Even the assumption that Tisquantum was teaching an agricultural secret of his tribe is highly suspect. Given that he was brought back from Europe by the Newfoundland Company to work as a guide, it is more likely that he learned of fish fertilizer from the Company, whose rapacious fishing boats plying the virgin waters of Newfoundland produced an unmanageable surplus of fish:

…While he was working in Newfoundland, the Company had been overwhelmed by the abundance of fish to a point where they used them as fertilizer, so Squanto had learned the use of fish from colonists in Newfoundland and was merely passing on his new-found knowledge to the Pilgrims.

– Sanborn C. Brown, Wines & Beers of Old New England

Indeed, one would think that, in the subsistence culture of the native American, a fish in the hand would be worth at least as much as a speculative ear of corn in the fall [1]. The commercially extractive culture of the Europeans was much more likely to conceive of a rationale for viewing this valuable and preservable protein source as merely a fertilizer — and to then presume that the natives did the same.
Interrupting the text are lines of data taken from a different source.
-- ==== Sys2Proof/Machine/Towpath.lean ====
section
/-! DEFINITION. Towpath's commands (R346, R349 to R352, R354). -/

namespace Sys2Proof.Machine

/-- Window offset of a channel's registers. -/
def twpOffset (c : ChanId) (o : Nat) : Nat := 0x20000 + 0x100 * c.val + o

/-- A write of the System Port to a TWP register leaves KEEP first (R372). -/
def twpWake (mid : Nat) (s : State) : State := if mid ≤ 1 then keepWake s else s

/-- The record of a write refused under rule STATE (R350). -/
def twpState (offset lsb written applied mid width : Nat) (s : State) : State :=
  audit { offset, lsb, written, applied, rule := AuditRule.state, mid, width } s

/-- TWP_MSG_WRITE: the sender's word, while the channel is EMPTY (R349, R350). -/
def execTwpMsgWrite (mid : Nat) (c : ChanId) (w : Fin 16) (data : Word) (s : State) : Out :=
  let s := twpWake mid s
  let x := s.twp.chan[c]
  let bad := twpState (twpOffset c (4 * w.val)) 0 data.toNat x.words[w].toNat mid 32 s
  match x.state with
  | .unbound => .next bad
  | .full => if mid = x.sender then .next bad else .next s
  | .empty => if mid = x.sender then .next (onTwpChan c (fun y => { y with words := put y.words w data }) s) else .next s

/-- SEND (R349, R350). -/
def execSend (mid : Nat) (c : ChanId) (s : State) : Out :=
  let s := twpWake mid s
  let x := s.twp.chan[c]
  match x.state with
  | .unbound => .next (twpState (twpOffset c 0x40) 0 1 0 mid 1 s)
  | .full => if mid = x.sender then .next (twpState (twpOffset c 0x40) 0 1 0 mid 1 s) else .next s
  | .empty => if mid = x.sender then .next (postMsg c s) else .next s

/-- Meridian posts the next outcome of a Towpath stream when channel 1 is EMPTY (R348). -/
def pumpOutcome (s : State) : State :=
  match s.stc.outcomes with
  | [] => s
  | (st, d) :: l =>
    if s.twp.chan[(1 : ChanId)].state = .empty then
      let ws := (3#32) :: BitVec.ofNat 32 st :: (List.range 12).map fun i => BitVec.ofNat 32 (leAt d (4 * i) 4)
      postMsg 1 (onTwpChan 1 (fun y => { y with words := msgWords ws }) (s.onStc fun x => { x with outcomes := l }))
    else s

/-- TAKEN (R349, R350). -/
def execTaken (mid : Nat) (c : ChanId) (s : State) : Out :=
  let s := twpWake mid s
  let x := s.twp.chan[c]
  match x.state with
  | .unbound => .next (twpState (twpOffset c 0x40) 1 1 0 mid 1 s)
  | .empty => if mid = x.receiver then .next (twpState (twpOffset c 0x40) 1 1 0 mid 1 s) else .next s
  | .full =>
    if mid = x.receiver then
      .next (pumpOutcome (takeMsg c (if mid = 3 then chrAlways Chr.meridian 5 1 s else s)))
    else .next s

/-- TWP_BIND_WRITE: only Meridian, and only before LOCK; a binding of a wrong identity keeps its previous value (R346,
R354). -/
def execTwpBindWrite (mid : Nat) (c : ChanId) (data : Word) (s : State) : Out :=
  let d := data.toNat
  let (a, b, v) := (bits d 0 8, bits d 8 8, bit d 16)
  let x := s.twp.chan[c]
  if mid ≠ 3 ∨ s.twp.lock then .next (twpWake mid s)
  else if v && !(twpMaster a && twpMaster b && a != b) then
    .next (audit { offset := 0x22000 + 4 * c.val, lsb := 0, written := bits d 0 17,
                   applied := x.sender + fld x.receiver 8 + fld (b2n x.valid) 16, rule := AuditRule.encoding, mid, width := 17 } s)
  else if v then
    .next (onTwpChan c (fun y => { y with
      sender := a, receiver := b, valid := true, state := if y.state = .unbound then .empty else y.state }) s)
  else .next (onTwpChan c (fun _ => { sender := a, receiver := b }) s)

/-- TWP_LOCK: set by Meridian only (R347, R354). -/
def execTwpLock (mid : Nat) (s : State) : Out :=
  if mid = 3 then .next (s.onTwp fun t => { t with lock := true }) else .next (twpWake mid s)

/-- Bits of a W1C write cleared. -/
def w1c (v : Vector Bool 32) (data : Word) : Vector Bool 32 := vmapIdx (fun i x => x && !data.getLsbD i.val) v

/-- TWP_DB_CLEAR: the endpoint's own W1C write (R352). -/
def execTwpDbClear (mid : Nat) (e : Fin 13) (data : Word) (s : State) : Out :=
  let s := twpWake mid s
  if mid = e.val then .next (onEndpoint e.val (fun x => { x with db := w1c x.db data }) s) else .next s

/-- TWP_EMPTY_CLEAR (R352). -/
def execTwpEmptyClear (mid : Nat) (e : Fin 13) (data : Word) (s : State) : Out :=
  let s := twpWake mid s
  if mid = e.val then .next (onEndpoint e.val (fun x => { x with empty := w1c x.empty data }) s) else .next s

end Sys2Proof.Machine
end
Thus it is that the artifacts we find in the soil speak not only of bygone ways of life and past technologies, but also of the history and tradition they once embodied, and the tragedy that surrounded their decline. Judging from the abundance of modern debris scattered about and beneath the soil of this farm, our own way of life has already deposited its testimony, as if bound for a similar arc.

Technologies and the cultures they surround are destined to rise and fall. But in the fullness of time, all roads seem to circle back — to the things that are most fundamental, and ultimately, to the sifting of the earth.

. . .

Only a man harrowing clods
    In a slow silent walk
With an old horse that stumbles and nods
    Half asleep as they stalk.

Only thin smoke without flame
    From the heaps of couch-grass;
Yet this will go onward the same
    Though Dynasties pass.

Yonder a maid and her wight
    Come whispering by:
War’s annals will cloud into night
    Ere their story die.

— Thomas Hardy, ‘In Time of “The Breaking of Nations”‘

[1] Ceci, Lynn. “Fish Fertilizer: A Native North American Practice?” Science, vol. 188, no. 4183, 1975, pp. 26–30. JSTOR, Accessed 11 Aug 2022.